This question is a follow-up question to: Second overload of std::foward (example on cppreference.com).
StoryTeller's answer made me think about the value categories involved in the statement foo(forward<decltype(forward<T>(arg).get())>(forward<T>(arg).get()));. Doesn't the second overload
template< class T >
constexpr T&& forward( std::remove_reference_t<T>&& t ) noexcept;
potentially cause dangling references? Changing my example of the linked question to
void func(int& lvalue)
{
std::cout << "I got an lvalue!" << std::endl;
}
void func(int&& rvalue)
{
std::cout << "I got an rvalue!" << std::endl;
}
// now according to the 2nd overload of std::forward
template <typename T>
T&& myForward(typename std::remove_reference_t<T>&& t)
{
return static_cast<T&&>(t);
}
struct foo
{
int i = 42;
int& get()& { return i; }
int get()&& { return i; }
};
// now with the inner and the outer forward as in the example on cppreference
template <typename T>
void wrapper(T&& t)
{
func(myForward<decltype(myForward<T>(t).get())>(myForward<T>(t).get()));
}
int main()
{
wrapper(foo());
return 0;
}
made me think that there is already a dangling reference involved: myForward<T>(t).get() returns an int prvalue whose evaluation initializes a temporary object that typename std::remove_reference_t<T>&& t binds to when calling myForward<decltype(myForward<T>(t).get())>(myForward<T>(t).get()). (According to cppreference, this conversion "[...] produces an xvalue denoting the temporary object." But what exactly is the xvalue expression when triggering a temporary materialization conversion by binding a prvalue to a reference? Is it even existent in the code? It's not myForward<T>(t).get() because that's a prvalue. Or is this prvalue converted to an xvalue by binding it to a reference in myForard?)

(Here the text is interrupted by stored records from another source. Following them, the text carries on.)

/-- The destination answers a session start (R223, R224). DESIGN CHOICE, log entry 41. -/
def State.answerStart (s : State) (m : RebuildMsg) : State :=
  let s := { s with mir := { s.mir with startHeld := Option.none } }
  if modeOf m = s.mir.rbMode.toNat then
    let s := s.answerCtl 1 m
    if s.mir.rbMode == 2 then
      let s := { s with mir := { s.mir with rb := .reporting, reported := s.pairMarks } }
      State.pumpReport 17 s
    else { s with mir := { s.mir with rb := .copying } }
  else
    let s := s.event 0x4053 4
    let s := { s with mir := { s.mir with lastCtl := s.mir.lastCtl ++ [(2, 0x7FFFFFF, true)] } }
    s.sendOwing .t (mkRebuild 2 0 0 s.mir.epoch 0x7FFFFFF true) { mg := 1 } Option.none

/-- `REBUILD_CTL_START_SESSION` (R224): held until this hub has accepted its own rebuild start. -/
def execRebuildCtlStartSession (m : RebuildMsg) (s : State) : Host.Outcome State Fault Refusal :=
  .next (s.takeMg fun s =>
    if s.mir.rbRole == 2 && s.mir.rb == .starting then s.answerStart m
    else { s with mir := { s.mir with startHeld := some m } })

/-- `REBUILD_CTL_START_GRANULE` (R204, R224, R226): a filter opens, and the region of the granule is the one being copied; an
`OFFLINE` region is refused with stop. -/
def execRebuildCtlStartGranule (m : RebuildMsg) (s : State) : Host.Outcome State Fault Refusal :=
  .next (s.takeMg fun s =>
    let g := m.cursor.toNat
    let r := g / 512
    let w := s.rtEntry r
    if !s.rtFailed r && rtSync w == 5 then
      let key := (2, r * 512, false)
      (if s.mir.lastCtl.contains key then s else s.sendCtl 2 (r * 512) false 0).answerCtl 1 m
    else
      let s := if s.mir.rbRole == 2 && s.mir.rbRegion != r then
          ({ s with mir := { s.mir with rbRegion := r } }).writeRecord s.mir.pstate
        else s
      let s := { s with mir := { s.mir with
        filters := (s.mir.filters.filter fun (f : LineFilter) => f.gran != g) ++ [({ gran := g } : LineFilter)],
        opened := if s.mir.opened.contains g then s.mir.opened else s.mir.opened ++ [g] } }
      let s := if !s.rtFailed r && rtRole w == 2 && (rtSync w == 2 || (rtSync w == 0 && !(s.mir.rbRole == 2))) then
          s.setRt r (rtPut w 2 3 (rtHandover w))
        else s
      s.answerCtl 1 m)

/-- `REBUILD_CTL_CURSOR` (R79, R224): unknown without feature 19; at the source it marks a granule of the report; elsewhere it
closes a filter once every line before it is admitted or rejected. -/
def execRebuildCtlCursor (m : RebuildMsg) (s : State) : Host.Outcome State Fault Refusal :=
  .next (s.takeKnown true fun s =>
    let g := m.cursor.toNat
    if s.mir.rbRole == 1 then
      let s := if rtRole (s.rtEntry (g / 512)) == 0 then s else s.mark (s.localGran g)
      s.answerCtl 3 m
    else
      ({ s with mir := { s.mir with curWait := s.mir.curWait ++ [(m, (s.link .t).nextReq)] } }).closeCursors)

/-- `REBUILD_CTL_DONE` (R224): the end of the report, of a region, or of the session. -/
def execRebuildCtlDone (m : RebuildMsg) (s : State) : Host.Outcome State Fault Refusal :=
  .next (s.takeMg fun s =>
    if m.sess then
      let s := s.answerCtl 4 m
      if m.cursor == 0x7FFFFFE then
        if s.mir.rbRole == 1 && s.mir.rb == .reporting then s.copyFrom 0 else s
      else if s.mir.rbRole == 2 then s.sessionDone
      else s
    else
      let r := m.cursor.toNat / 512
      let w := s.rtEntry r
      let s := if s.mir.rbRole == 2 && s.mir.rbMode == 1 then s.unmarkRegion r else s
      let s := if !s.rtFailed r && rtRole w == 2 && (rtSync w == 2 || rtSync w == 3 || rtSync w == 4) then
          s.setRt r (rtPut w 2 0 (rtHandover w))
        else s
      let s := { s with mir := { s.mir with opened := s.mir.opened.filter fun g => g / 512 != r } }
      s.answerCtl 4 m)

/-- `REBUILD_CTL_STOP` (R224, R227, R541). The message names no reason: the destination logs 0x1, whichever made the source stop.
DESIGN CHOICE, log entry 41. -/
def execRebuildCtlStop (m : RebuildMsg) (s : State) : Host.Outcome State Fault Refusal :=
  .next (s.takeMg fun s =>
    let s := s.answerCtl 2 m
    if !m.sess then s.regionRefused (m.cursor.toNat / 512)
    else if s.mir.rbRole == 1 then s.sourceAlone (if s.mir.rb == .starting then 4 else 1) false
    else if s.mir.rbRole == 2 then s.destFenced 1
    else s)

/-- `REBUILD_CTL_PACE` (R79, R224, R228): unknown without feature 19, or with a share above 100. -/
def execRebuildCtlPace (m : RebuildMsg) (s : State) : Host.Outcome State Fault Refusal :=
  .next (s.takeKnown (decide (m.share.toNat ≤ 100)) fun s =>
    let s := if s.mir.rbRole == 1 then
        ({ s with mir := { s.mir with share := m.share.toNat } }).event 0x4055 m.share.toNat
      else s
    s.answerCtl 5 m)
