/-- Power sources: the coin cell, its switch, and the start and stop of the AON domain. For every canonical state each command
answers a next state under the conditions given, and nothing outside the parts it names (never the queue) changes.
VBAT_APPLIED marks the cell present; from OFF with no feed in window it powers the VBAT domain with a valid file and goes
to STANDBY, otherwise only the mark changes. VBAT_REMOVED clears the mark, takes STANDBY to OFF, and stops the VBAT domain
where its switch stands at the cell or the AON domain is off. VBAT_SWITCHOVER sets the switch; toward the cell the domain
stays on only with a cell present. AON_DOMAIN_STOP goes to STANDBY with a cell, else OFF, loses the trigger, the DRAM and
the AON domain, and keeps the capture sequence number in the VBAT file; with the AON domain off it changes nothing.
AON_DOMAIN_START (not when already started and its fuses read) runs the domain, reads the fuses, latches both straps, and
sets the timebase from the VBAT file plus 2 in bit 20 if the file was valid, else to 0; a later start changes nothing.
ALL_SOURCES_LOST goes to OFF with every register at its reset value and no memory kept. That DRAM holds nothing after a
loss, and the reset values the manual does not state, are the model's choices (log entries 9 and 11). Rules: R4, R23, R25,
R398, R407, R457, R491, R547. -/
def Obligations.SourcesRun : Prop :=
  ∀ s : State, s.canon →
    (s.top.state = .off → (s.flag Fld.PWR_FEEDSTAT.INWIN_A = false ∧ s.flag Fld.PWR_FEEDSTAT.INWIN_B = false) → Runs s
      .vbatApplied (.vbat :: .reg Reg.PWR_FAULTS :: fallParts) fun t => t.vbat.present = true ∧ t.top =
      { s.top with state := .standby, prev := .off, cause := 0 } ∧ t.vbat.on = true ∧ t.vbat.valid = true) ∧
    ((s.top.state ≠ .off ∨ ¬ (s.flag Fld.PWR_FEEDSTAT.INWIN_A = false ∧ s.flag Fld.PWR_FEEDSTAT.INWIN_B = false)) → Runs s
      .vbatApplied [.vbat] fun t => t.vbat = { s.vbat with present := true }) ∧
    (s.top.state = .standby → Runs s .vbatRemoved (.vbat :: .reg Reg.PWR_FAULTS :: fallParts) fun t => t.vbat.present = false ∧
      t.top = { s.top with state := .off, prev := .standby, cause := 0 } ∧ (s.vbat.onCell = true ∨ s.top.aonOn = false →
      t.vbat.on = false) ∧ (s.vbat.onCell = false → s.top.aonOn = true → t.vbat = { s.vbat with present := false })) ∧
    (s.top.state ≠ .standby → Runs s .vbatRemoved [.vbat, .reg Reg.PWR_FAULTS] fun t => t.vbat.present = false ∧ (s.vbat.onCell =
      true ∨ s.top.aonOn = false → t.vbat.on = false) ∧ (s.vbat.onCell = false → s.top.aonOn = true → t.vbat =
      { s.vbat with present := false } ∧ t.regs = s.regs)) ∧
    (∀ (toVbat : Bool), Runs s (.vbatSwitchover toVbat) [.vbat, .reg Reg.PWR_FAULTS] fun t => t.vbat.onCell = toVbat ∧ (toVbat =
      true → t.vbat.on = (s.vbat.on && s.vbat.present)) ∧ (toVbat = false → t.vbat.on = true) ∧ (s.vbat.on = true →
      s.vbat.present = true → t.vbat = ({ s.vbat with onCell := toVbat } : VbatSt))) ∧
    (s.top.aonOn = true → Runs s .aonDomainStop [.rx, .free, .top, .time, .log, .sb, .links, .twin, .ord, .map, .mir, .sch, .flt,
      .cal, .clk, .vbat, .pwr, .gust, .fuse, .cfgStore, .boot, .flash, .fmt, .dram, .regs] fun t => t.top =
      { state := if s.vbat.present then .standby else .off, prev := s.top.state, cause := 0, aonOn := false } ∧ t.dram = []
      ∧ t.fmt = none ∧ t.time.elapsed = s.time.elapsed ∧ t.fuse = { normal := s.fuse.normal, tight := s.fuse.tight } ∧
      (s.vbat.present = true → t.vbat.capSeq = s.log.nextSeq ∧ t.vbat.onCell = true ∧ t.vbat.cvalid = s.vbat.cvalid ∧
      t.vbat.gustSeq = s.vbat.gustSeq) ∧ (s.vbat.present = false → t.vbat.on = false) ∧ (t.feedIn .a = s.feedIn .a ∧
      t.feedIn .b = s.feedIn .b) ∧ t.links = [] ∧ t.ord = {} ∧ t.mir = {} ∧ t.sch = [] ∧ t.flt = {}) ∧
    ((s.top.aonOn = false) → exec .aonDomainStop s = .next s) ∧
    (∀ (smbus : Bool) (sbaddr : BitVec 2) (fuses : List FuseSense), (¬ (s.top.aonOn = true ∧ s.fuse.read = true)) → Runs s
      (.aonDomainStart smbus sbaddr fuses) [.rx, .free, .top, .time, .log, .sb, .links, .twin, .ord, .map, .mir, .sch, .flt,
      .cal, .clk, .vbat, .pwr, .gust, .fuse, .cfgStore, .boot, .flash, .fmt, .dram, .regs] fun t => t.top =
      { s.top with aonOn := true, coreOn := false, trigger := none } ∧ t.fuse.read = true ∧ t.sb.smbus = smbus ∧ t.sb.sbaddr
      = sbaddr ∧ t.dram = [] ∧ t.vbat.on = true ∧ t.vbat.found = (s.vbat.on && s.vbat.valid) ∧ t.time.tb = (if s.vbat.on &&
      s.vbat.valid then (s.vbat.tbHigh + 2) <<< 52 else 0) ∧ t.time.elapsed = s.time.elapsed ∧ (t.feedIn .a = s.feedIn .a ∧
      t.feedIn .b = s.feedIn .b) ∧ t.links = [] ∧ t.ord = {} ∧ t.mir = {} ∧ t.sch = [] ∧ t.flt = {}) ∧
    (∀ (smbus : Bool) (sbaddr : BitVec 2) (fuses : List FuseSense), (s.top.aonOn = true ∧ s.fuse.read = true) → exec
      (.aonDomainStart smbus sbaddr fuses) s = .next s) ∧
    (Runs s .allSourcesLost [.rx, .free, .top, .time, .log, .sb, .links, .twin, .ord, .map, .mir, .sch, .flt, .cal, .clk, .vbat,
      .pwr, .gust, .fuse, .cfgStore, .boot, .flash, .fmt, .dram, .regs] fun t => t.top =
      { state := .off, prev := s.top.state, cause := 0, aonOn := false } ∧ t.vbat.on = false ∧ t.vbat.present = false ∧
      t.dram = [] ∧ t.fmt = none ∧ t.time.elapsed = s.time.elapsed ∧ t.fuse =
      { normal := s.fuse.normal, tight := s.fuse.tight } ∧ (∀ a, t.reg a = regReset a) ∧ t.links = [] ∧ t.ord = {} ∧ t.mir =
      {} ∧ t.sch = [] ∧ t.flt = {})
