theorem Keeps.upd_boot (s : State) (v) : Keeps [.boot] s { s with boot := v } :=
  .of_parts rfl rfl rfl rfl rfl fun p u => by cases p <;> first | rfl | exact absurd u (by decide) | (intro _ _; rfl)

theorem Keeps.upd_ord_map_mir (s : State) (v0) (v1) (v2) : Keeps [.ord, .map, .mir] s { s with ord := v0, map := v1, mir := v2 } :=
  .of_parts rfl rfl rfl rfl rfl fun p u => by cases p <;> first | rfl | exact absurd u (by decide) | (intro _ _; rfl)

theorem Keeps.upd_twin_mir (s : State) (v0) (v1) : Keeps [.twin, .mir] s { s with twin := v0, mir := v1 } :=
  .of_parts rfl rfl rfl rfl rfl fun p u => by cases p <;> first | rfl | exact absurd u (by decide) | (intro _ _; rfl)

theorem Keeps.upd_pwr_boot (s : State) (v0) (v1) : Keeps [.pwr, .boot] s { s with pwr := v0, boot := v1 } :=
  .of_parts rfl rfl rfl rfl rfl fun p u => by cases p <;> first | rfl | exact absurd u (by decide) | (intro _ _; rfl)

theorem Keeps.upd_ord_mir_sch (s : State) (v0) (v1) (v2) : Keeps [.ord, .mir, .sch] s { s with ord := v0, mir := v1, sch := v2 } :=
  .of_parts rfl rfl rfl rfl rfl fun p u => by cases p <;> first | rfl | exact absurd u (by decide) | (intro _ _; rfl)

theorem Keeps.upd_twin_ord_mir (s : State) (v0) (v1) (v2) : Keeps [.twin, .ord, .mir] s { s with twin := v0, ord := v1, mir := v2 } :=
  .of_parts rfl rfl rfl rfl rfl fun p u => by cases p <;> first | rfl | exact absurd u (by decide) | (intro _ _; rfl)

theorem Keeps.upd_rx_top_log_twin_ord_map_mir_sch_flt_cal_clk_boot (s : State) (v0) (v1) (v2) (v3) (v4) (v5) (v6) (v7) (v8) (v9) (v10) (v11) : Keeps [.rx, .top, .log, .twin, .ord, .map, .mir, .sch, .flt, .cal, .clk, .boot] s { s with rx := v0, top := v1, log := v2, twin := v3, ord := v4, map := v5, mir := v6, sch := v7, flt := v8, cal := v9, clk := v10, boot := v11 } :=
  .of_parts rfl rfl rfl rfl rfl fun p u => by cases p <;> first | rfl | exact absurd u (by decide) | (intro _ _; rfl)

theorem Keeps.upd_top_time_clk (s : State) (v0) (v1) (v2) : Keeps [.top, .time, .clk] s { s with top := v0, time := v1, clk := v2 } :=
  .of_parts rfl rfl rfl rfl rfl fun p u => by cases p <;> first | rfl | exact absurd u (by decide) | (intro _ _; rfl)

theorem Keeps.upd_top_pwr_gust (s : State) (v0) (v1) (v2) : Keeps [.top, .pwr, .gust] s { s with top := v0, pwr := v1, gust := v2 } :=
  .of_parts rfl rfl rfl rfl rfl fun p u => by cases p <;> first | rfl | exact absurd u (by decide) | (intro _ _; rfl)

theorem Keeps.upd_pwr_fuse (s : State) (v0) (v1) : Keeps [.pwr, .fuse] s { s with pwr := v0, fuse := v1 } :=
  .of_parts rfl rfl rfl rfl rfl fun p u => by cases p <;> first | rfl | exact absurd u (by decide) | (intro _ _; rfl)
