-- ==== Sys2Proof/Laws/KeepsRepair.lean ====
section
/-!
SUPPORT. The frames of the operations of Machine/Repair.lean: the parts of the state each may change, and that each keeps the canonical
form. A proof of a frame cites these and unfolds nothing.
-/

namespace Sys2Proof.Machine

def State.sealFail_parts : List Part := [.log, .sb, .reg Reg.GLB_EVENT, .reg Reg.GLB_DIRSTAT, .reg Reg.ECC_SEALFAIL, .reg Reg.ECC_FIRSTFAIL, .reg Reg.LOG_RINGSTAT, .reg Reg.LOG_CAPTURED, .reg Reg.LOG_COALESCED, .reg Reg.LOG_LOST, .reg Reg.LOG_ORPHANS, .reg Reg.LOG_SQUALLS]

theorem State.sealFail_keeps (s0 : State) (code : ℕ) (lane : ℕ) (space : Bool) (region : ℕ) :
    Keeps State.sealFail_parts s0 (State.sealFail s0 code lane space region) := by
  unfold State.sealFail
  extract_lets -lift -merge -useContext -underBinder +onlyGivenNames x0
  have h0 : Keeps State.sealFail_parts s0 x0 := by
    unfold x0
    split
    · refine Keeps.via (State.bumpF_keeps _ _ _) rfl ?_
      exact Keeps.refl _ _
    · refine Keeps.via (State.bumpF_keeps _ _ _) rfl ?_
      exact Keeps.refl _ _
    · refine Keeps.via (State.bumpF_keeps _ _ _) rfl ?_
      exact Keeps.refl _ _
    · refine Keeps.via (State.bumpF_keeps _ _ _) rfl ?_
      exact Keeps.refl _ _
  extract_lets -lift -merge -useContext -underBinder +onlyGivenNames x1
  have h1 : Keeps State.sealFail_parts s0 x1 := by
    unfold x1
    refine Keeps.ite ?_ ?_
    · exact h0
    · refine Keeps.via (State.setReg_keeps _ _ _) rfl ?_
      exact h0
  refine Keeps.via (State.event_keeps _ _ _) rfl ?_
  exact h1

def State.checkSeal_parts : List Part := [.log, .sb, .reg Reg.GLB_EVENT, .reg Reg.GLB_DIRSTAT, .reg Reg.ECC_SEALFAIL, .reg Reg.ECC_FIRSTFAIL, .reg Reg.LOG_RINGSTAT, .reg Reg.LOG_CAPTURED, .reg Reg.LOG_COALESCED, .reg Reg.LOG_LOST, .reg Reg.LOG_ORPHANS, .reg Reg.LOG_SQUALLS]

theorem State.checkSeal_keeps (s0 : State) (code : ℕ) (e : PoolEntry) :
    Keeps State.checkSeal_parts s0 (State.checkSeal s0 code e) := by
  unfold State.checkSeal
  refine Keeps.ite ?_ ?_
  · exact Keeps.refl _ _
  · refine Keeps.via (State.sealFail_keeps _ _ _ _ _) rfl ?_
    exact Keeps.refl _ _

def State.setRepair_parts : List Part := [.mir]

theorem State.setRepair_keeps (s0 : State) (t : ℕ) (v : Option ℕ) :
    Keeps State.setRepair_parts s0 (State.setRepair s0 t v) := by
  unfold State.setRepair
  refine Keeps.via (Keeps.upd_mir _ _) rfl ?_
  exact Keeps.refl _ _

def State.askTwin_parts : List Part := [.links, .mir]

theorem State.askTwin_keeps (s0 : State) (t : ℕ) (pair : BitVec 42) (super : Bool) :
    Keeps State.askTwin_parts s0 (State.askTwin s0 t pair super) := by
  unfold State.askTwin
  extract_lets -lift -merge -useContext -underBinder +onlyGivenNames x0 x1
  have h1 : Keeps State.askTwin_parts s0 x1 := by
    unfold x1
    refine Keeps.via (Keeps.upd_mir _ _) rfl ?_
    exact Keeps.refl _ _
  refine Keeps.via (State.send_keeps _ _ _) rfl ?_
  exact h1

def State.giveTag_parts : List Part := [.links, .ord, .mir]

theorem State.giveTag_keeps (s0 : State) (i : ℕ) :
    Keeps State.giveTag_parts s0 (State.giveTag s0 i) := by
  unfold State.giveTag
  split
  · split
    · refine Keeps.via (State.onEntry_keeps _ _ _) rfl ?_
      exact Keeps.refl _ _
    · split
      · refine Keeps.via (State.askTwin_keeps _ _ _ _) rfl ?_
        refine Keeps.via (State.onEntry_keeps _ _ _) rfl ?_
        refine Keeps.via (State.setRepair_keeps _ _ _) rfl ?_
        exact Keeps.refl _ _
      · exact Keeps.refl _ _
  · exact Keeps.refl _ _

def State.pumpTags_parts : List Part := [.links, .ord, .mir]

theorem State.pumpTags_keeps (s0 : State) :
    Keeps State.pumpTags_parts s0 (State.pumpTags s0) := by
  unfold State.pumpTags
  refine Keeps.foldl _ _ ?_ (fun t0 y0 h0 => ?_)
  · exact Keeps.refl _ _
  · refine Keeps.via (State.giveTag_keeps _ _) rfl ?_
    exact h0

def State.mergeInto_parts : List Part := [.log, .sb, .ord, .sch, .reg Reg.GLB_EVENT, .reg Reg.GLB_DIRSTAT, .reg Reg.ECC_SEALFAIL, .reg Reg.ECC_FIRSTFAIL, .reg Reg.LOG_RINGSTAT, .reg Reg.LOG_CAPTURED, .reg Reg.LOG_COALESCED, .reg Reg.LOG_LOST, .reg Reg.LOG_ORPHANS, .reg Reg.LOG_SQUALLS]

theorem State.mergeInto_keeps (s0 : State) (i : ℕ) (old : Line) (oldKind : PoisonKind) :
    Keeps State.mergeInto_parts s0 (State.mergeInto s0 i old oldKind) := by
  unfold State.mergeInto
  split
  · extract_lets -lift -merge -useContext -underBinder +onlyGivenNames x0
    try clear_value x0
    extract_lets -lift -merge -useContext -underBinder +onlyGivenNames x1
    have h1 : Keeps State.mergeInto_parts s0 x1 := by
      unfold x1
      refine Keeps.ite ?_ ?_
      · refine Keeps.via (State.sealFail_keeps _ _ _ _ _) rfl ?_
        exact Keeps.refl _ _
      · exact Keeps.refl _ _
    extract_lets -lift -merge -useContext -underBinder +onlyGivenNames x2
    try clear_value x2
    extract_lets -lift -merge -useContext -underBinder +onlyGivenNames x3
    try clear_value x3
    extract_lets -lift -merge -useContext -underBinder +onlyGivenNames x4
    try clear_value x4
    extract_lets -lift -merge -useContext -underBinder +onlyGivenNames x5
    have h5 : Keeps State.mergeInto_parts s0 x5 := by
      unfold x5
      refine Keeps.via (State.setEntry_keeps _ _ _) rfl ?_
      exact h1
    refine Keeps.via (Keeps.upd_sch _ _) rfl ?_
    exact h5
  · exact Keeps.refl _ _

def State.answerTwin_parts : List Part := [.links, .twin, .ord, .mir]

theorem State.answerTwin_keeps (s0 : State) (i : ℕ) (e : PoolEntry) (line : Line) (k : PoisonKind) :
    Keeps State.answerTwin_parts s0 (State.answerTwin s0 i e line k) := by
  unfold State.answerTwin
  refine Keeps.ite ?_ ?_
  · refine Keeps.via (State.freeEntry_keeps _ _) rfl ?_
    exact Keeps.refl _ _
  · refine Keeps.ite ?_ ?_
    · refine Keeps.via (State.sendOwing_keeps _ _ _ _ _) rfl ?_
      refine Keeps.via (State.onEntry_keeps _ _ _) rfl ?_
      exact Keeps.refl _ _
    · extract_lets -lift -merge -useContext -underBinder +onlyGivenNames x0
      try clear_value x0
      extract_lets -lift -merge -useContext -underBinder +onlyGivenNames x1
      try clear_value x1
      extract_lets -lift -merge -useContext -underBinder +onlyGivenNames x2
      have h2 : Keeps State.answerTwin_parts s0 x2 := by
        unfold x2
        refine Keeps.via (State.beatFirst_keeps _) rfl ?_
        refine Keeps.via (State.onEntry_keeps _ _ _) rfl ?_
        exact Keeps.refl _ _
      refine Keeps.via (State.onLink_keeps _ _ _) rfl ?_
      refine Keeps.via (State.noteTaken_keeps _ _) rfl ?_
      exact h2

def State.damaged_parts : List Part := [.log, .sb, .links, .twin, .ord, .mir, .sch, .reg Reg.GLB_EVENT, .reg Reg.GLB_DIRSTAT, .reg Reg.ECC_SEALFAIL, .reg Reg.ECC_FIRSTFAIL, .reg Reg.LOG_RINGSTAT, .reg Reg.LOG_CAPTURED, .reg Reg.LOG_COALESCED, .reg Reg.LOG_LOST, .reg Reg.LOG_ORPHANS, .reg Reg.LOG_SQUALLS]

theorem State.damaged_keeps (s0 : State) (i : ℕ) (e : PoolEntry) (line : Line) :
    Keeps State.damaged_parts s0 (State.damaged s0 i e line) := by
  unfold State.damaged
  split
  · refine Keeps.via (State.answerTwin_keeps _ _ _ _ _) rfl ?_
    exact Keeps.refl _ _
  · refine Keeps.ite ?_ ?_
    · refine Keeps.via (State.giveTag_keeps _ _) rfl ?_
      refine Keeps.via (State.onEntry_keeps _ _ _) rfl ?_
      exact Keeps.refl _ _
    · refine Keeps.ite ?_ ?_
      · refine Keeps.via (State.mergeInto_keeps _ _ _ _) rfl ?_
        exact Keeps.refl _ _
      · refine Keeps.via (State.readData_keeps _ _ _ _ _ _) rfl ?_
        exact Keeps.refl _ _

def State.agentServed_parts : List Part := [.links, .ord]

theorem State.agentServed_keeps (s0 : State) (i : ℕ) (e : PoolEntry) (line : Line) (k : PoisonKind) :
    Keeps State.agentServed_parts s0 (State.agentServed s0 i e line k) := by
  unfold State.agentServed
  extract_lets -lift -merge -useContext -underBinder +onlyGivenNames x0
  have h0 : Keeps State.agentServed_parts s0 x0 := by
    unfold x0
    refine Keeps.via (State.freeEntry_keeps _ _) rfl ?_
    exact Keeps.refl _ _
  refine Keeps.ite ?_ ?_
  · refine Keeps.ite ?_ ?_
    · refine Keeps.via (State.queueAgent_keeps _ _) rfl ?_
      exact h0
    · exact h0
  · refine Keeps.ite ?_ ?_
    · exact h0
    · refine Keeps.via (State.queueAgent_keeps _ _) rfl ?_
      exact h0

def State.served_parts : List Part := [.log, .sb, .links, .twin, .ord, .mir, .sch, .reg Reg.GLB_EVENT, .reg Reg.GLB_DIRSTAT, .reg Reg.ECC_SEALFAIL, .reg Reg.ECC_FIRSTFAIL, .reg Reg.LOG_RINGSTAT, .reg Reg.LOG_CAPTURED, .reg Reg.LOG_COALESCED, .reg Reg.LOG_LOST, .reg Reg.LOG_ORPHANS, .reg Reg.LOG_SQUALLS]

theorem State.served_keeps (s0 : State) (i : ℕ) (line : Line) (k : PoisonKind) (corr : ℕ) :
    Keeps State.served_parts s0 (State.served s0 i line k corr) := by
  unfold State.served
  split
  · refine Keeps.ite ?_ ?_
    · refine Keeps.via (State.agentServed_keeps _ _ _ _ _) rfl ?_
      exact Keeps.refl _ _
    · split
      · refine Keeps.via (State.damaged_keeps _ _ _ _) rfl ?_
        exact Keeps.refl _ _
      · split
        · refine Keeps.via (State.answerTwin_keeps _ _ _ _ _) rfl ?_
          exact Keeps.refl _ _
        · refine Keeps.via (State.readData_keeps _ _ _ _ _ _) rfl ?_
          exact Keeps.refl _ _
        · refine Keeps.ite ?_ ?_
          · refine Keeps.via (State.mergeInto_keeps _ _ _ _) rfl ?_
            exact Keeps.refl _ _
          · exact Keeps.refl _ _
  · exact Keeps.refl _ _

def State.forward_parts : List Part := [.log, .sb, .links, .twin, .ord, .mir, .sch, .reg Reg.GLB_EVENT, .reg Reg.GLB_DIRSTAT, .reg Reg.ORD_FWD, .reg Reg.ECC_SEALFAIL, .reg Reg.ECC_FIRSTFAIL, .reg Reg.LOG_RINGSTAT, .reg Reg.LOG_CAPTURED, .reg Reg.LOG_COALESCED, .reg Reg.LOG_LOST, .reg Reg.LOG_ORPHANS, .reg Reg.LOG_SQUALLS]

Next, myFoward returns an rvalue-reference int&& to this variable local to myForward, which the int&& of the func()-overload then binds to. Initially, I'd thought this already introduces a dangling reference, but then I read the paragraph "Lifetime of a temporary" of the article "Reference initialization" on cppreference.com. There are "exceptions to this lifetime rule":
"a temporary bound to a reference parameter in a function call exists until the end of the full expression containing that function call: if the function returns a reference, which outlives the full expression, it becomes a dangling reference."
In conclusion, this temporary object local to myForward exists up until the semicolon of the full expression — all good. However, my interpretation of "if the function returns a reference, which outlives the full expression, it becomes a dangling reference" is "if the function returns a reference to that reference parameter". That should mean that changing wrapper(T&& t) like so
template <typename T>
void wrapper(T&& t)
{
// func(myForward<decltype(myForward<T>(t).get())>(myForward<T>(t).get()));
int&& ref = std::forward<decltype(std::forward<T>(t).get())>(std::forward<T>(t).get());
func(ref);
}
should result in ref being a dangling reference. Still, I can print "42" (the correct value) in void func(int&& rvalue), even when putting some other values on the stack between binding to int&& ref and calling func(ref). Also, printing the address of t in myForward, ref in wrapper and rvalue in func always gives the same value, which means it's the same object (local to myForward).
At the same time, that should mean that one is dealing with a dangling reference when calling the second overload of std::forward with a prvalue and not using the reference returned by it in the same expression. Or am I missing something regarding this topic?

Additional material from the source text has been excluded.